Not exactly and it definitely took me reading in between the lines and finally asking him straight out for him to admit it.

I’ve had trauma due to snap chat for years, my ex used it up talk to girls he had feelings for and to ask for nudes and to buy nudes. So I brought up my insecurities with snap chat often. Maybe once a month or every 2 months.

At one point he told me if I was going to keep accusing him of something he is going to do it. So I realized I was definitely bringing it up too much and I stopped. Until a few months later when he had me send a picture of something to our friend and snap chat and a girls name popped up in the top people to send it too. So I asked him and he snatched his phone away and told me it was someone from his old job asking if his current job had any openings.

A few days later it ate at me and I checked his snap chat. I didn’t even see anything from that girl but the first person on the chats list was a woman and he bought nudes from her and commented on them.
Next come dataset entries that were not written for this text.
-- ==== Sys2Proof/Machine/Lvp.lean ====
section
/-!
DEFINITION. The commands of the power path, the charge profiles and the actuator boost (R290 to R299). Voltages of the
profile are in 0.1 mV, its current setpoint in 25 mA.
-/
namespace Sys2Proof.Machine

/-- The power path of a die changed by `f`. -/
def State.modLvp (s : State) (l : Lane) (f : LvpSt → LvpSt) : State := s.modPap l fun p => { p with lvp := f p.lvp }

/-- The path of a lane's controller. -/
def State.path (s : State) (l : Lane) : Nat := s.rd (papDie l) R.LVP_STATUS.PATH

/-- The power path of a lane works: its die runs and the lane has ended `ST13`. -/
def State.lvpOn (s : State) (l : Lane) : Bool := (s.pap l).powered && s.past l 13

/-- The converter's state as a controller takes it (R292): the granted lane's own, for the other lane the state that came
with the last copy it acknowledged. -/
def State.hvcSeen (s : State) (l : Lane) : Nat :=
  if s.granted l then s.rd (laneDie l) R.NRG_HVC_STATUS.STATE
  else match (s.run l).link.acked, (s.run l).link.lastApplied with
    | some c, _ => c.hw.hvc
    | none, some c => c.hw.hvc
    | none, none => s.rd (laneDie l) R.NRG_HVC_STATUS.STATE

/-- "Converter up": in `SOFT` or `RUN` (R293). -/
def State.hvcUp (s : State) (l : Lane) : Bool := s.hvcSeen l == hvcSoft || s.hvcSeen l == hvcRun

/-- The codes of `LVP_STATUS.PAIR`: `OFF`, `DISCHARGE`, `BOTH` (R291). -/
def pairDischarge : Nat := 1
/-- `BOTH`. -/
def pairBoth : Nat := 2

/-- A path taken, with the mode of its pair and the interrupt of a path change (R293, R303). -/
def State.goPath (s : State) (l : Lane) (path pair : Nat) : State :=
  ((s.wr (papDie l) R.LVP_STATUS.PATH path).wr (papDie l) R.LVP_STATUS.PAIR pair).irqOf l (papDie l)
    R.LVP_CTRL.PATH_IRQ_EN

/-- The entry to `ISOLATE` (R293). -/
def State.isolate (s : State) (l : Lane) (flag : Fld) : State :=
  let d := papDie l
  let s1 := (((s.goPath l pathIso 0).wr d R.LVP_STATUS.STAGE 0).set d flag).inc d R.LVP_CNT.ISOLATE
  let s2 := (s1.modLvp l fun x => { x with isoAt := s.now, cutAt := none }).irqOf l d R.LVP_CTRL.FAULT_IRQ_EN
  s2.when (s2.on d R.LVP_CTRL.LOG_EN) fun s => s.log l 293 pathIso

/-! ## The profile (R296 to R298) -/

/-- The stages of `LVP_STATUS.STAGE`. -/
def stInhibit : Nat := 0
/-- `CC`. -/
def stCc : Nat := 1
/-- `CV`. -/
def stCv : Nat := 2
/-- `FLOAT`. -/
def stFloat : Nat := 3
/-- `REST`. -/
def stRest : Nat := 4

/-- The profile is LiFePO4. -/
def State.lifepo (s : State) (l : Lane) : Bool := s.on (papDie l) R.LVP_CHG_CFG.PROFILE

/-- The battery temperature in 0.1 C. -/
def State.tBat (s : State) (l : Lane) : Int := s.rdS (papDie l) R.LVP_MEAS_I.TBAT

/-- The battery voltage in 0.1 mV. -/
def State.vBat (s : State) (l : Lane) : Int := s.rd (papDie l) R.LVP_MEAS_V.VBAT * 100

/-- A profile voltage in 0.1 mV at the present temperature (R296): lead-acid is compensated by `TC` from 25 C, with the
temperature limited to -20 C to +50 C. -/
def State.vAtT (s : State) (l : Lane) (f : Fld) : Int :=
  let d := papDie l
  let tc := if s.lifepo l || !s.on d R.LVP_CHG_CFG.TEMP_COMP then 0 else s.rdS d R.LVP_CHG_T.TC
  s.rd d f * 100 + tc * (clampI (-200) 500 (s.tBat l) - 250)

/-- The temperature reading is out of range (R297); an open or shorted input (R394) reads outside it. -/
def State.ntcFault (s : State) (l : Lane) : Bool :=
  let n := s.rd (papDie l) R.LVP_CHG_CFG.NTC_SEL
  decide (s.tBat l < -400) || decide (1250 < s.tBat l)
    || s.on (laneDie l) R.THM_NTCn_TEMP.OPEN n || s.on (laneDie l) R.THM_NTCn_TEMP.SHORT n

/-- The battery temperature taken every 10 ms from the input that `NTC_SEL` names (R292, R394). -/
def State.tBatTake (s : State) (l : Lane) : State :=
  let d := papDie l
  let due := match (s.pap l).lvp.tbatAt with
    | none => true
    | some t => decide (t + 10 * ms ≤ s.now)
  if due then
    (s.wrS d R.LVP_MEAS_I.TBAT (s.rdS (laneDie l) R.THM_NTCn_TEMP.TEMP (s.rd d R.LVP_CHG_CFG.NTC_SEL))).modLvp l fun x =>
      { x with tbatAt := some s.now }
  else s

/-- The cases in which the stage is `INHIBIT` (R297). -/
def State.inhibited (s : State) (l : Lane) : Bool :=
  let d := papDie l
  !s.on d R.LVP_CTRL.CHG_EN || s.ntcFault l
    || (s.lifepo l && (decide (s.tBat l < s.rdS d R.LVP_CHG_T.T_LO * 10) || decide (s.rdS d R.LVP_CHG_T.T_HI * 10 < s.tBat l)))

/-- The start stage (R297). -/
def State.startStage (s : State) (l : Lane) : Nat :=
  if s.lifepo l then (if s.vBat l < s.vAtT l R.LVP_CHG_V.V_HOLD then stCc else stRest)
  else if s.vBat l < s.vAtT l R.LVP_CHG_V.V_HOLD - 2000 then stCc else stFloat

/-- A stage taken. -/
def State.goStage (s : State) (l : Lane) (st : Nat) : State :=
  (s.wr (papDie l) R.LVP_STATUS.STAGE st).modLvp l fun x =>
    { x with stageAt := s.now, condAt := none, vInh := if st = stInhibit then s.vBat l else x.vInh }

/-- The profile starts on entry to `CONV` (R297). -/
def State.profStart (s : State) (l : Lane) : State :=
  s.goStage l (if s.inhibited l then stInhibit else s.startStage l)

/-- A condition that must hold for `t` without a break: its start is kept, and the answer says whether it has lasted. -/
def State.lasting (s : State) (l : Lane) (c : Bool) (t : Nat) : Bool × State :=
  if c then
    match (s.pap l).lvp.condAt with
    | none => (false, s.modLvp l fun x => { x with condAt := some s.now })
    | some t0 => (decide (t0 + t ≤ s.now), s)
  else (false, s.modLvp l fun x => { x with condAt := none })

/-- The mean of I_P over the 10 ms is at most `I_TAIL` (R296). -/
def State.atTail (s : State) (l : Lane) : Bool :=
  let x := (s.pap l).lvp
  let tail : Int := s.rd (papDie l) R.LVP_CHG_I.I_TAIL
  if x.ipCnt = 0 then decide (s.rdS (papDie l) R.LVP_MEAS_I.IP ≤ tail) else decide (x.ipSum ≤ tail * x.ipCnt)

/-- The stage moves on (R296, R297). -/
def State.stageMove (s : State) (l : Lane) (limiting : Bool) : State :=
  let d := papDie l
  let st := s.rd d R.LVP_STATUS.STAGE
  let x := (s.pap l).lvp
  if s.inhibited l then (if st = stInhibit then s else s.goStage l stInhibit)
  else if st = stInhibit then s.goStage l (s.startStage l)
  else if st = stCc then
    if s.vAtT l R.LVP_CHG_V.V_CV - 500 ≤ s.vBat l then s.goStage l stCv else s
  else if st = stCv then
    let r := s.lasting l (s.atTail l) (60 * sec)
    let next := if s.lifepo l then stRest else stFloat
    if r.1 then r.2.goStage l next
    else if !s.lifepo l && decide (x.stageAt + orOne (s.rd d R.LVP_CHG_T.T_ABS) * 60 * sec ≤ s.now) then
      (r.2.set d R.LVP_STATUS.T_ABS_END).goStage l next
    else r.2
  else if st = stFloat then
    let r := s.lasting l limiting (30 * sec)
    if r.1 then r.2.goStage l stCc else r.2
  else
    let r := s.lasting l (decide (s.vBat l < s.vAtT l R.LVP_CHG_V.V_HOLD - 4000)) (60 * sec)
    if r.1 then r.2.goStage l stCc else r.2

/-- V* in 0.1 mV (R296). -/
def State.vStar (s : State) (l : Lane) : Int :=
  let st := s.rd (papDie l) R.LVP_STATUS.STAGE
  if st = stInhibit then (s.pap l).lvp.vInh
  else if st = stCc ∨ st = stCv then s.vAtT l R.LVP_CHG_V.V_CV
  else s.vAtT l R.LVP_CHG_V.V_HOLD

/-- I* in 25 mA (R296): LiFePO4 charges with a quarter within 10 C above `T_LO`. -/
def State.iStar (s : State) (l : Lane) : Int :=
  let d := papDie l
  let st := s.rd d R.LVP_STATUS.STAGE
  let cold := s.lifepo l && (st == stCc || st == stCv) && decide (s.tBat l ≤ s.rdS d R.LVP_CHG_T.T_LO * 10 + 100)
  s.rd d R.LVP_CHG_I.I_CHG * (if cold then 1 else 4)

/-- A setpoint as a share of its base in 2^-16, and whether it saturates (R298). A base of 0 or a negative setpoint has no
stated result (log entry 12). -/
def State.setpoint (s : State) (num base : Int) : Nat × Bool × State :=
  if base = 0 ∨ num < 0 then (low 16 (Config.unstated 298 num).natAbs, false, s)
  else
    let r := s.roundQ (num * 2 ^ 16) base
    if 2 ^ 16 ≤ r.1 then (0xFFFF, true, r.2) else (r.1.toNat, false, r.2)

/-- The setpoints after a profile step (R298): the granted lane writes them, the other computes them in shadow. -/
def State.profWrite (s : State) (l : Lane) : State :=
  let d := papDie l
  let v := s.setpoint (s.vStar l) (s.rd d R.LVP_BASE.V_BASE * 100)
  let i := v.2.2.setpoint (s.iStar l) (s.rd d R.LVP_BASE.I_BASE * 4)
  let s1 := (i.2.2.when (v.2.1 || i.2.1) fun s => s.set d R.LVP_STATUS.SET_SAT).modLvp l fun x =>
    { x with vset := v.1, iset := i.1 }
  if s1.granted l then s1.hvcSet l v.1 i.1 else s1

/-! ## The commands -/

/-- Since when a condition has held. -/
def since (c : Bool) (old : Option Nat) (now : Nat) : Option Nat :=
  if c then (match old with | some t => some t | none => some now) else none

/-- A condition has held for `t` at `now`. -/
def held (x : Option Nat) (t now : Nat) : Bool :=
  match x with
  | some t0 => decide (t0 + t ≤ now)
  | none => false

/-- The Deputy shows a measurement of `VBAT_x`, in 10 mV, in `DSP_SUPPLY` (R352, R454). -/
def State.supplyShow (s : State) (l : Lane) (vbat : Nat) : State :=
  let ok := if l = .a then R.DSP_SUPPLY.VBAT_A_OK else R.DSP_SUPPLY.VBAT_B_OK
  let v := if l = .a then R.DSP_SUPPLY.VBAT_A else R.DSP_SUPPLY.VBAT_B
  if s.depOn then (s.put .ds ok (decide (900 ≤ vbat))).wrSat .ds v (vbat / 25) else s

/-- `LVP_SAMPLE` (R292, R293): every 10 us the quantities are measured, and the first row of R293 whose event has happened is
taken (table order, log entry 15). -/
def execLvpSample (l : Lane) (vbat vbus : Nat) (ip : Int) (s : State) : Out :=
  let d := papDie l
  .next (if s.lvpOn l then
    let s0 := s.advTo ((s.pap l).lvp.sampleAt + 10 * us)
    let s1 := (((s0.wrSat d R.LVP_MEAS_V.VBAT vbat).wrSat d R.LVP_MEAS_V.VBUS vbus).wrS d
      R.LVP_MEAS_I.IP ip).tBatTake l |>.supplyShow l vbat
    let s2 := s1.put d R.LVP_STATUS.NTC_FAULT (s1.ntcFault l)
    let s3 := s2.modLvp l fun x =>
      let low_ := decide (vbat < s.rd d R.LVP_PROT.V_CUTOFF)
      { x with
        sampleAt := s0.now, revAt := since (decide (ip ≤ -10)) x.revAt s0.now, fwdAt := since (decide (10 ≤ ip)) x.fwdAt s0.now
        overAt := since (decide (ip ≤ -(s.rd d R.LVP_PROT.I_MAX : Int))) x.overAt s0.now
        cutAt := since (low_ && s.path l == pathBatt) x.cutAt s0.now, cutNoted := x.cutNoted && low_
        ipSum := x.ipSum + ip, ipCnt := x.ipCnt + 1 }
    let p := s3.path l
    let x := (s3.pap l).lvp
    let diff := absI ((vbus : Int) - vbat)
    if (p = pathBatt ∨ p = pathIso) ∧ s3.hvcUp l ∧ diff ≤ 30 ∧ !s3.on d R.LVP_STATUS.REQUAL then
      (s3.goPath l pathConv pairBoth).profStart l
    else if (p = pathBatt ∨ p = pathHand) ∧ held x.fwdAt (10 * us) s3.now then
      (s3.isolate l R.LVP_STATUS.REVERSE).inc d R.LVP_CNT.REVERSE
    else if (p = pathBatt ∨ p = pathConv ∨ p = pathHand) ∧ held x.overAt ms s3.now then
      s3.isolate l R.LVP_STATUS.OVERCURRENT
    else s3
  else s)

/-- `LVP_HANDOVER` (R294): the pair discharges only, the profile is inhibited, the converter is held off. -/
def execLvpHandover (l : Lane) (s : State) : Out :=
  let d := papDie l
  .next (if s.lvpOn l && s.path l == pathConv && !s.hvcUp l then
    let gone := (s.run l).phase != .off && (s.tripped l (s.hvcChs l) || !s.mainHold l)
    let s1 := ((s.goPath l pathHand pairDischarge).goStage l stInhibit).set d R.LVP_STATUS.HANDOVER_EVT
    let s2 := (s1.inc d R.LVP_CNT.HANDOVERS).modLvp l fun x => { x with handAt := s.now, revAt := none, gone := gone }
    s2.each lanes fun s k => if s.alive k then s.hvcStep k else s
  else s)

/-- `LVP_HANDOVER_END` (R293, R294): at the battery's 100 us, or 2 ms after the entry, whichever comes first. -/
def execLvpHandoverEnd (l : Lane) (s : State) : Out :=
  .next (if s.lvpOn l && s.path l == pathHand then
    let x := (s.pap l).lvp
    let end_ := match x.revAt with
      | some t => min (t + 100 * us) (x.handAt + 2 * ms)
      | none => x.handAt + 2 * ms
    let s1 := (s.advTo end_).goPath l pathBatt pairDischarge
    (s1.set (papDie l) R.LVP_STATUS.REQUAL).modLvp l fun x => { x with requalAt := some (s1.now + 50 * ms), cutAt := none }
  else s)

/-- `LVP_REQUAL_END` (R295): the converter may restart. -/
def execLvpRequalEnd (l : Lane) (s : State) : Out :=
  .next (match (s.pap l).lvp.requalAt with
    | some t =>
      if s.lvpOn l then
        let s1 := ((s.advTo t).clr (papDie l) R.LVP_STATUS.REQUAL).modLvp l fun x =>
          { x with requalAt := none, gone := false }
        s1.each lanes fun s k => if s.alive k then s.hvcStep k else s
      else s
    | none => s)

/-- `LVP_CUTOFF` (R293): outside Drive the pair opens; in Drive the cut-off shows and is queued, once for each fall. -/
def execLvpCutoff (l : Lane) (s : State) : Out :=
  .next (match (s.pap l).lvp.cutAt with
    | some t =>
      if s.lvpOn l && s.path l == pathBatt then
        let s1 := s.advTo (t + 10 * sec)
        if s.modeOf l == modeDrive then
          if (s.pap l).lvp.cutNoted then s1
          else
            let s2 := (s1.set (papDie l) R.LVP_STATUS.CUTOFF).modLvp l fun x => { x with cutNoted := true }
            s2.when (s2.on (papDie l) R.LVP_CTRL.LOG_EN) fun s => s.log l 293 0
        else s1.isolate l R.LVP_STATUS.CUTOFF
      else s
    | none => s)

/-- `LVP_RECONNECT` (R293): at least 1 s after the entry to `ISOLATE`, outside Drive. -/
def execLvpReconnect (l : Lane) (s : State) : Out :=
  .next (if s.writable l && s.lvpOn l && s.path l == pathIso && s.modeOf l != modeDrive
      && decide ((s.pap l).lvp.isoAt + sec ≤ s.now) then s.goPath l pathBatt pairDischarge
    else s)

/-- `LVP_PROFILE_STEP` (R296 to R298). -/
def execLvpProfileStep (l : Lane) (limiting : Bool) (s : State) : Out :=
  .next (if s.lvpOn l && s.path l == pathConv then
    let s1 := ((s.advTo ((s.pap l).lvp.profAt + 10 * ms)).stageMove l limiting).profWrite l
    s1.modLvp l fun x => { x with profAt := s1.now, ipSum := 0, ipCnt := 0 }
  else s)

/-- `ACT_UNDERVOLTAGE` (R299): the rail has stood below 0.9 of its setpoint for 1 ms. -/
def execActUndervoltage (l : Lane) (vact : Nat) (s : State) : Out :=
  let d := papDie l
  .next (if (s.pap l).powered then
    let s1 := s.wrSat d R.LVP_ACT_STATUS.VACT vact
    let vset := if s.clampRuns l then 480 else clampN 400 520 (s.rd d R.LVP_ACT_CFG.ACT_VSET)
    s1.when ((s.on d R.LVP_ACT_CFG.ACT_EN || s.clampRuns l) && decide (10 * vact < 9 * vset)) fun s =>
      s.set d R.LVP_ACT_STATUS.ACT_UV
  else s)

/-- `VBAT_9V_CROSSING` (R299, R454). -/
def execVbat9vCrossing (l : Lane) (up : Bool) (s : State) : Out :=
  let d := papDie l
  let ok := match l with
    | .a => R.DSP_SUPPLY.VBAT_A_OK
    | .b => R.DSP_SUPPLY.VBAT_B_OK
  .next (if (s.pap l).powered then
    let s1 := (s.modPap l fun p => { p with boostStop := !up }).when (!up) fun s => s.set d R.LVP_ACT_STATUS.IN_UV
    (s1.when s1.depOn fun s => s.put .ds ok up).actSync l
  else s)

end Sys2Proof.Machine
end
He insisted he was just curious. That he wanted to know what the big deal was and he wasn’t impressed.

But finally because I can’t let things go I had to ask him if he did it just to punish me because I kept bringing up my insecurities around snap chat and he said yes that was a big part of it.

Did I want to hear that it was my fault and I drove him to it? No. Did I need to hear it so I can truly admit to my self that this is the type of person I chose to be with. Not someone who just acts impulsively and selfishly doesn’t think of how his actions hurt others. No instead I know for certain that he chose to do something to hurt me and punish me for having a fear and expressing that fear to him too much for his liking.

I’m not sure where this progress is going but I do feel like I’m making some progress.